-- EXERCISE DATA follows --

/-- A header that leaves on port `p`, marked when its queue is deeper than the threshold (04 R150). -/
def State.markFor (s : State) (h : Header) (net p : Nat) : Header :=
  if net ≤ 1 ∧ s.get RTE_MARK_THRESH.thresh < s.queued net p then { h with mark := true } else h

/-- Routing takes a packet for injection, without sampling it: stamps epoch, Hallmark and route, and queues or delivers
it; a multicast packet goes by its group's own mask here (04 R148). A packet forwarded by a stub keeps its mark (R150). The last
item says the port, class and header it left with. -/
def State.injectCore (s : State) (pk : Packet) : Injected × State × Option (Nat × Nat × Header) :=
  let h := { pk.hdr with phase := 0, epoch := s.get RTE_EPOCH.current, valiant := false, dateline := false,
                         viaGroup := 0, hops := 0, injectTime := s.stamp % 2 ^ 32 }
  if !s.on TOP_BOOT_STAT.coords_fixed then (.noRoute, s, none)
  else if h.mcast then (.sent, { s with mcIn := s.mcIn ++ [{ pk with hdr := h, port := 64 }] }, none)
  else if s.isHere h.dstEp then (.sent, s.deliver { pk with hdr := h, port := 64 }, none)
  else
    let net := (netOf h.opcode).getD 0
    match s.injectRoute h net with
    | (.port p c h, s) =>
      let h := s.markFor h net p
      (.sent, s.queuePacket p c h pk true 0 0, some (p, c, h))
    | (.noPath, s) => (.noPath, s.noPath 0xFF, none)
    | (.noRoute, s) => (.noRoute, s, none)

/-- An MG packet of a subtype, from this device (02 Table 2.5). -/
def State.mgPkt (s : State) (sub dst : Nat) (data : List Byte) : Packet :=
  mkPkt { opcode := 0x0A, last := true, length := data.length, dstEp := dst, srcEp := s.ep, w5 := sub } data

/-- Sends the telemetry batch made so far, if any, to the collector (04 Table 4.6). One with no move is discarded and counted (R133);
one whose destination the tables do not reach is not sent (R138), and waits. -/
def State.flushBatch (s : State) : State × Option (Nat × Nat × Header) :=
  if s.samples = [] then (s, none)
  else
    let data := bytesOf 3 s.ep ++ bytesOf 1 s.samples.length ++ bytesOf 4 (min s.sampleLost 0xFFFFFFFF)
      ++ (s.samples.map (bytesOf 64)).flatten
    match State.injectCore { s with samples := [], sampleLost := 0 } (s.mgPkt 0x31 (s.get RTE_SAMPLE.collector) data) with
    | (.noRoute, _, _) => (s, none)
    | (_, t, w) => (t, w)

/-- Takes a sample of a forwarded header with probability 2^-k. With a full batch waiting the path is full, and the sample is lost
(04 R159; how many batches the path holds is a DESIGN CHOICE: log entry 97). -/
def State.sampleTake (s : State) (inPort : Nat) (inj : Bool) (out cls : Nat) (h : Header) : State :=
  if s.on RTE_SAMPLE.enable then
    let (r, s) := s.free 31
    if r % 2 ^ s.get RTE_SAMPLE.k = 0 then
      if s.samples.length ≥ 63 then State.bump { s with sampleLost := s.sampleLost + 1 } RTE_CNT_SAMPLE_LOST.ev
      else { s with samples := s.samples ++ [s.teleRecord inPort inj out cls h] }
    else s
  else s

/-- Sends the batch; its own header is forwarded too, and may be sampled (04 R159). -/
def State.flushSamples (s : State) : State :=
  match s.flushBatch with
  | (s, some (p, c, h)) => s.sampleTake 0 true p c h
  | (s, none) => s

/-- A forwarded header may be sampled; a full batch of 63 is sent (04 R159). -/
def State.sampleHeader (s : State) (inPort : Nat) (inj : Bool) (out cls : Nat) (h : Header) : State :=
  let s := s.sampleTake inPort inj out cls h
  if s.samples.length ≥ 63 then s.flushSamples else s

/-- Routing takes a packet for injection (04 R135 to R138, R159). -/
def State.inject (s : State) (pk : Packet) : Injected × State :=
  match s.injectCore pk with
  | (o, s, some (p, c, h)) => (o, s.sampleHeader 0 true p c h)
  | (o, s, none) => (o, s)

/-- Injection whose outcome nobody awaits. -/
def State.injectDrop (s : State) (pk : Packet) : State := (s.inject pk).2

/-- Sends a packet over one link, whatever the tables say: AL packets (04 R126) and link-local MG packets (13 R476). -/
def State.sendOn (s : State) (p : Nat) (pk : Packet) : State :=
  let net := (netOf pk.hdr.opcode).getD 4
  let h := { pk.hdr with epoch := s.get RTE_EPOCH.current, injectTime := s.stamp % 2 ^ 32, hops := 0 }
  (s.queuePacket p (clsOf net 0) h pk true 0 0).sampleHeader pk.port (pk.port == 64) p (clsOf net 0) h

/-! ### Packets in the Vault (04 R552, R124, R127, R148; 02 R51) -/

/-- The engine of an opcode (02 Table 2.4) as its power domain (12 Table 12.1), 0 for none. -/
def engineOfOp (op : Nat) : Nat :=
  if 1 ≤ op ∧ op ≤ 5 then 17 else if op = 6 ∨ op = 7 then 16 else if op = 8 ∨ op = 9 then 18 else 0

/-- Whether a packet's engine may be given it: a packet for an engine that is off waits in its Vault class (12 R450). -/
def State.engineTakes (s : State) (op : Nat) : Bool := engineOfOp op == 0 || s.get (PWR_DOM.state (engineOfOp op)) == 2

/-- MG packets that the MG relay holds (04 R127, R148). -/
def State.mgRelayed (s : State) : Nat := s.mgIn.length + (s.mcIn.filter fun p => p.hdr.opcode == 0x0A).length

/-- Passes on, keeps or discards what the Vault of port `i` holds of packet `id`, by the decision taken for it. A packet for the hall
relay stays in the Vault, which is the relay's buffer (04 R124). -/
def State.vaultStep (s : State) (i id : Nat) : State :=
  match s.vaultPkt i id with
  | none => s
  | some v =>
    let take (s : State) : State := (s.leaveVault i v.cls v.flits.length v.forced).delVault i id
    let pk := pktOf v.flits v.cls i
    match v.dest with
    | .undecided => s
    | .out p _ => s.qUpd p
    | .drop =>
      let s := s.leaveVault i v.cls v.flits.length v.forced
      if v.whole then s.delVault i id else s.modVault i id fun v => { v with flits := [] }
    | .here => if v.whole ∧ s.engineTakes v.hdr.opcode then (take s).deliver { pk with hdr := v.hdr } else s
    | .relay => if v.whole ∧ !s.relayIn.contains (i, id) then { s with relayIn := s.relayIn ++ [(i, id)] } else s
    | .mg =>
      if v.whole then
        if s.mgRelayed ≥ 64 then (take s).bump RTE_CNT_MG_FULL.ev
        else { take s with mgIn := s.mgIn ++ [{ pk with hdr := v.hdr }] }
      else s
    | .mcast =>
      if v.whole ∧ s.engineTakes v.hdr.opcode then
        if v.hdr.opcode = 0x0A ∧ s.mgRelayed ≥ 64 then (take s).bump RTE_CNT_MG_FULL.ev
        else { take s with mcIn := s.mcIn ++ [{ pk with hdr := v.hdr }] }
      else s

/-- Sets the decision for a packet in the Vault and acts on what is present. -/
def State.routeTo (s : State) (i id : Nat) (d : RouteTo) : State :=
  (s.modVault i id fun v => { v with dest := d }).vaultStep i id

/-- Sends packet `id` of the Vault of port `i` on, with header `h`, as it arrived by `a`; or discards it for want of a path. -/
def State.sendVault (s : State) (i id : Nat) (h : Header) (a : Arrival) (net : Nat) : State :=
  match s.chooseOut h a net with
  | (.port q c h, s) =>
    let h := s.markFor h net q
    let s := (s.modVault i id fun v => { v with hdr := h }).enqueue q
      { id, src := i, cls := c, injected := a.injected, arrRole := a.role, arrPhase := a.phase }
    (s.sampleHeader i false q c h).routeTo i id (.out q c)
  | (_, s) => (s.noPath i).routeTo i id .drop
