-- ==== Sys2Proof/Machine/PortOps.lean ====
section
/-!
DEFINITION. Machine/PortOps.lean: what happens to a port as a whole: the device state that follows its ports, link down,
link reset, HELD, entering ACTIVE, NAK, replay, CTRL messages to send.
-/
namespace Sys2Proof.Machine

/-! ### Device state (01 R23 to R26, R32) -/

/-- A STATE_CHANGE record; its detail holds old and new svc_state and pwr_state (01 R32; layout: log entry 6). -/
def State.stateChange (s : State) (os ns op np : Nat) : State :=
  s.raise kSTATE_CHANGE (srcOf 0 0) 0 (os + ns <<< 3 + op <<< 6 + np <<< 8)

/-- Enters a device state (01 R32): 1 BOOT, 2 REDUCED, 3 FULL, 4 DEGRADED. -/
def State.enterSvc (s : State) (n : Nat) : State :=
  let o := s.get TOP_STATE.svc_state; let pw := s.get TOP_STATE.pwr_state
  if o = n then s
  else
    let s := (s.set TOP_STATE.svc_state n).set TOP_STATE_TIME.last_change s.stamp
    let s := if n = 1 then s.event TOP_STATE_EVT.to_boot 1 else if n = 2 then s.event TOP_STATE_EVT.to_reduced 1
      else if n = 3 then s.event TOP_STATE_EVT.to_full 1 else if n = 4 then s.event TOP_STATE_EVT.to_degraded 1 else s
    s.stateChange o n pw pw

/-- Enters a power state (12 R439, 01 R32): 0 FULL, 1 TRIM, 2 VIGIL. -/
def State.enterPwr (s : State) (n : Nat) : State :=
  let o := s.get TOP_STATE.pwr_state; let sv := s.get TOP_STATE.svc_state
  if o = n then s
  else ((((s.set TOP_STATE.pwr_state n).set TOP_STATE_TIME.last_change s.stamp).event TOP_STATE_EVT.pwr_change 1)).stateChange sv sv o n

/-- SRAM banks of the reach pool, SB_6 on, that hold a claimed byte: claims fill them from the lowest, 4 MiB a kilometre of banks of
8 MiB (01 R16; 03 R104; the order is a DESIGN CHOICE, log entry 107). -/
def State.reachBanks (s : State) : Nat :=
  ((ports64.map fun p => max (s.get (LNK_REACH.km p)) (s.get (LNK_REACH.granted p))).sum + 1) / 2

/-- The claimed banks are ON (12 R437). -/
def State.reachOn (s : State) : State := (List.range s.reachBanks).foldl (fun s i => s.set (PWR_DOM.state (38 + i)) 2) s

/-- A provisioned port (01 R23). -/
def State.provisioned (s : State) (p : Nat) : Bool := s.on (PRT_ROLE.role p) && !(s.port p).roleHeld

/-- Whether a provisioned port is out of service (01 R25; HELD and DISABLED: log entry 7). -/
def State.portOut (s : State) (p : Nat) : Bool :=
  s.provisioned p && ((s.port p).outOfService || s.linkState p == 0 || s.linkState p == 10)

/-- Whether a provisioned port ran below its target in its last ACTIVE period (01 R25). The target is PRT_TARGET as it stands:
before the upgrade writes the provisioned one, the beacon's (DESIGN CHOICE, log entry 91). -/
def State.portNarrow (s : State) (p : Nat) : Bool :=
  let q := s.port p
  s.provisioned p && !s.portOut p && q.everActive && s.role p != roleCell
    && (q.lastRate < s.get (PRT_TARGET.rate p) || q.lastWidth < s.get (PRT_TARGET.width p))

/-- Fewer than eight switch slices work (14 R513). -/
def State.sliceShort (s : State) : Bool := decide (popc 9 (s.get IZG_SLICE_STAT.in_use) < 8)

/-- The FULL condition of 01 Table 1.5. -/
def State.fullCond (s : State) : Bool := !(ports64.any fun p => s.portOut p || s.portNarrow p) && !s.sliceShort

/-- TOP_STATE's port and slice bits, and the move between FULL and DEGRADED (01 R24). -/
def State.svcUpdate (s : State) : State :=
  let s := ((s.setB TOP_STATE.port_out (ports64.any s.portOut)).setB TOP_STATE.port_narrow (ports64.any s.portNarrow)).setB
    TOP_STATE.slice_short s.sliceShort
  let sv := s.get TOP_STATE.svc_state
  if sv = 3 ∨ sv = 4 then s.enterSvc (if s.fullCond then 3 else 4) else s

/-! ### Joining of a HALL link (13 R488) -/

def State.hallLetter (s : State) (p : Nat) : Option RF :=
  if s.on RTE_HALL_CFG.a_valid ∧ s.get RTE_HALL_CFG.a_port = p then some TOP_BRINGUP_STAT.hall_joined_a
  else if s.on RTE_HALL_CFG.b_valid ∧ s.get RTE_HALL_CFG.b_port = p then some TOP_BRINGUP_STAT.hall_joined_b
  else none

/-- Brings a HALL port's joined state to what 13 R488 gives. -/
def State.joinUpdate (s : State) (p : Nat) : State :=
  let q := s.port p
  if s.role p ≠ roleHall ∧ !q.joined then s
  else
    let sv := s.get TOP_STATE.svc_state
    let may := s.active p && decide (s.get (LNK_STAT.rate p) ≥ s.get (PRT_TARGET.rate p))
      && decide (s.get (LNK_STAT.width p) ≥ s.get (PRT_TARGET.width p)) && sv == 3 && q.coord.service
    let stay := !s.portOut p && (sv == 3 || sv == 4) && q.coord.service
    let j := if q.joined then stay else may
    if j = q.joined then s
    else
      let s := s.modPort p fun q => { q with joined := j }
      let s := match s.hallLetter p with | some r => s.setB r j | none => s
      s.stateChange sv sv (s.get TOP_STATE.pwr_state) (s.get TOP_STATE.pwr_state)

def State.joinAll (s : State) : State := ports64.foldl State.joinUpdate s

/-! ### Edges of a tree (07 R252) -/

def State.trRoot (s : State) (t : Nat) : Bool := s.on (ALY_TREE1.root t)
def State.trKids (s : State) (t : Nat) : List Nat := bitsOf 64 (s.get (ALY_TREE2.child_ports t))
/-- The edges of a node: 64 for its parent, then its child ports. -/
def State.trEdges (s : State) (t : Nat) : List Nat := (if s.trRoot t then [] else [64]) ++ s.trKids t
/-- An edge's own port. -/
def State.edgeOwn (s : State) (t e : Nat) : Nat := if e = 64 then s.get (ALY_TREE1.parent_port t) else e
/-- The peer device of an edge. -/
def State.edgeDev (s : State) (t e : Nat) : Nat := if e = 64 then epDev (s.get (ALY_TREE1.parent_endpoint t)) else epDev (s.peer e)
/-- The port by which a node sends on an edge now; none while it is stalled. -/
def State.edgePort (s : State) (t e : Nat) : Option Nat :=
  let own := s.edgeOwn t e
  if s.usable own then some own
  else ports64.find? fun p => p != own && s.usable p && epDev (s.peer p) == s.edgeDev t e

/-- ALY_TREE_STAT.stalled of every tree that is ACTIVE or ABORTED. -/
def State.treesStalled (s : State) : State :=
  s.trees.foldl (fun s (t, _) =>
    s.setB (ALY_TREE_STAT.stalled t) (s.on (ALY_TREE_STAT.state t) && (s.trEdges t).any fun e => (s.edgePort t e).isNone)) s

/-! ### COORD as sent (13 R476, R478) -/

def State.serial (s : State) : Nat := s.get SEC_SERIAL.serial

/-- What the head has assigned to its peer on a port: (dimension, value) (13 R478 step 2). -/
def State.assignment (s : State) (p : Nat) : Option (Nat × Nat) :=
  if s.boot.head ≠ s.serial then none
  else
    (s.boot.assigned.getD []).findSome? fun (n, dim, v) =>
      if n = s.get (LNK_PEER.serial p) ∧ s.role p = (if dim = 0 then roleD0 else roleD1) then some (dim, v) else none

/-- The COORD payload for a port (13 Table 13.5). -/
def State.coordData (s : State) (p : Nat) : List Byte :=
  let b := s.boot
  let coord (o : Option Nat) : Nat := match o with | some d => d % 16 + 16 | none => 0
  let sv := s.get TOP_STATE.svc_state
  let asg := match s.assignment p with | some (dim, v) => v % 16 + 16 + 32 * dim | none => 0
  bytesOf 8 s.serial ++ bytesOf 8 b.head ++ bytesOf 3 s.epShown ++ bytesOf 1 (coord b.d0) ++ bytesOf 1 (coord b.d1)
    ++ bytesOf 1 (b2n (s.on TOP_BOOT_STAT.up_ready) + 2 * b2n (sv == 3 || sv == 4) + 4 * b2n (s.on TOP_BOOT_STAT.coords_fixed))
    ++ bytesOf 1 asg ++ bytesOf 1 0

/-- The ports that carry COORD: ACTIVE, of role LOCAL_D0, LOCAL_D1, GLOBAL or HALL (13 R476). -/
def State.coordPorts (s : State) : List Nat := ports64.filter fun p => s.active p && decide (1 ≤ s.role p ∧ s.role p ≤ 4)

/-- What COORD says on a port is noted. -/
def State.coordNote (s : State) (p : Nat) : State := s.modPort p fun q => { q with coordSent := some (s.coordData p) }

/-- Sends a COORD on a port (13 R476). -/
def State.sendCoord (s : State) (p : Nat) : State := (s.coordNote p).sendOn p (s.mgPkt 0x32 (s.peer p) (s.coordData p))

/-- COORD goes out at once on each port where its content has changed since the port was last looked at in ACTIVE (13 R476). -/
def State.coordSync (s : State) : State :=
  s.coordPorts.foldl (fun s p =>
    match (s.port p).coordSent with
    | none => s.coordNote p
    | some c => if c = s.coordData p then s else s.sendCoord p) s

/-- Everything that follows from a change of the ports. -/
def State.settle (s : State) : State := s.svcUpdate.joinAll.treesStalled.coordSync

/-! ### CTRL messages (03 R74, R94) -/

def State.ctrlSend (s : State) (p : Nat) (m : CtrlMsg) : State :=
  s.modPort p fun q => { q with ctrlQ := q.ctrlQ ++ [{ msg := m, waited := 0 }] }

/-- 18 values of a table by class. -/
def list18 (l : List (Nat × Nat)) : List Nat := (List.range 18).map (tcnt l)

/-- A CREDIT_SYNC that waits. -/
def CtrlWait.isSync (w : CtrlWait) : Bool := match w.msg with | .creditSync _ => true | _ => false

/-- Sends a CREDIT_SYNC (03 R81), or makes the one that already waits the answer; its totals are those of its sending. -/
def State.sendCreditSync (s : State) (p : Nat) (answer : Bool) : State :=
  s.modPort p fun q =>
    if q.ctrlQ.any (·.isSync) then
      { q with ctrlQ := modFirst (·.isSync) (fun w => { w with answer := w.answer || answer }) q.ctrlQ }
    else { q with ctrlQ := q.ctrlQ ++ [{ msg := .creditSync [], answer }] }

/-- Asks for a CREDIT_SYNC, at most once per 64 frame periods (03 R81). -/
def State.askCreditSync (s : State) (p : Nat) : State :=
  if (s.port p).syncReqGap ≥ 64 then (s.ctrlSend p .creditSyncReq).modPort p fun q => { q with syncReqGap := 0 } else s

/-- The target in force for a reset: PRT_TARGET, or x1 at 26.5625 GBd for a beacon reset (03 R97): rate and width codes. -/
def State.targetOf (s : State) (p : Nat) : Nat × Nat :=
  if (s.port p).beaconReset then (0, 0) else (s.get (PRT_TARGET.rate p), s.get (PRT_TARGET.width p))

/-- The IDENT this port sends (03 Table 3.5). -/
def State.ownIdent (s : State) (p : Nat) : IdentInfo :=
  let (r, w) := s.targetOf p
  { serial := s.get SEC_SERIAL.serial, endpoint := s.epShown, port := p, role := s.role p,
    version := s.get TOP_ID.cuhan_version, maxRate := r, maxWidth := w, reachKm := s.get (LNK_REACH.km p),
    challenge := (s.port p).challenge }

/-- The IDENT_SIG this port sends once it has the peer's IDENT: over its own IDENT bytes 8 to 63 and the peer's
challenge (03 Table 3.5). A device without its DevID key cannot sign: key and signature are free values (14 R495; log entry 62). -/
def State.ownIdentSig (s : State) (p : Nat) (peer : IdentInfo) : CtrlMsg × State :=
  let body := (bytesOf 64 (ctrlBits (.ident (s.ownIdent p)))).drop 8
  match s.izg.devSeed with
  | some k => (.identSig (Config.edPublic k).toNat (edSign k (body ++ bytesOf 32 peer.challenge)).toNat, s)
  | none =>
    let (k, t) := s.free 256
    let (x, t) := t.free 512
    (.identSig k x, t)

-- EXERCISE DATA concluded --

**BRIEF**: Taking the entries above, write out exactly each line from the one holding "(.noRoute, _, _) => (s, none)" to the one holding "if s.samples.length ≥ 63 then State.bump", both included, and stop there.

**EXERCISE OUTPUT**:
    | (.noRoute, _, _) => (s, none)
    | (_, t, w) => (t, w)

/-- Takes a sample of a forwarded header with probability 2^-k. With a full batch waiting the path is full, and the sample is lost
(04 R159; how many batches the path holds is a DESIGN CHOICE: log entry 97). -/
def State.sampleTake (s : State) (inPort : Nat) (inj : Bool) (out cls : Nat) (h : Header) : State :=
  if s.on RTE_SAMPLE.enable then
    let (r, s) := s.free 31
    if r % 2 ^ s.get RTE_SAMPLE.k = 0 then
      if s.samples.length ≥ 63 then State.bump { s with sampleLost := s.sampleLost + 1 } RTE_CNT_SAMPLE_LOST.ev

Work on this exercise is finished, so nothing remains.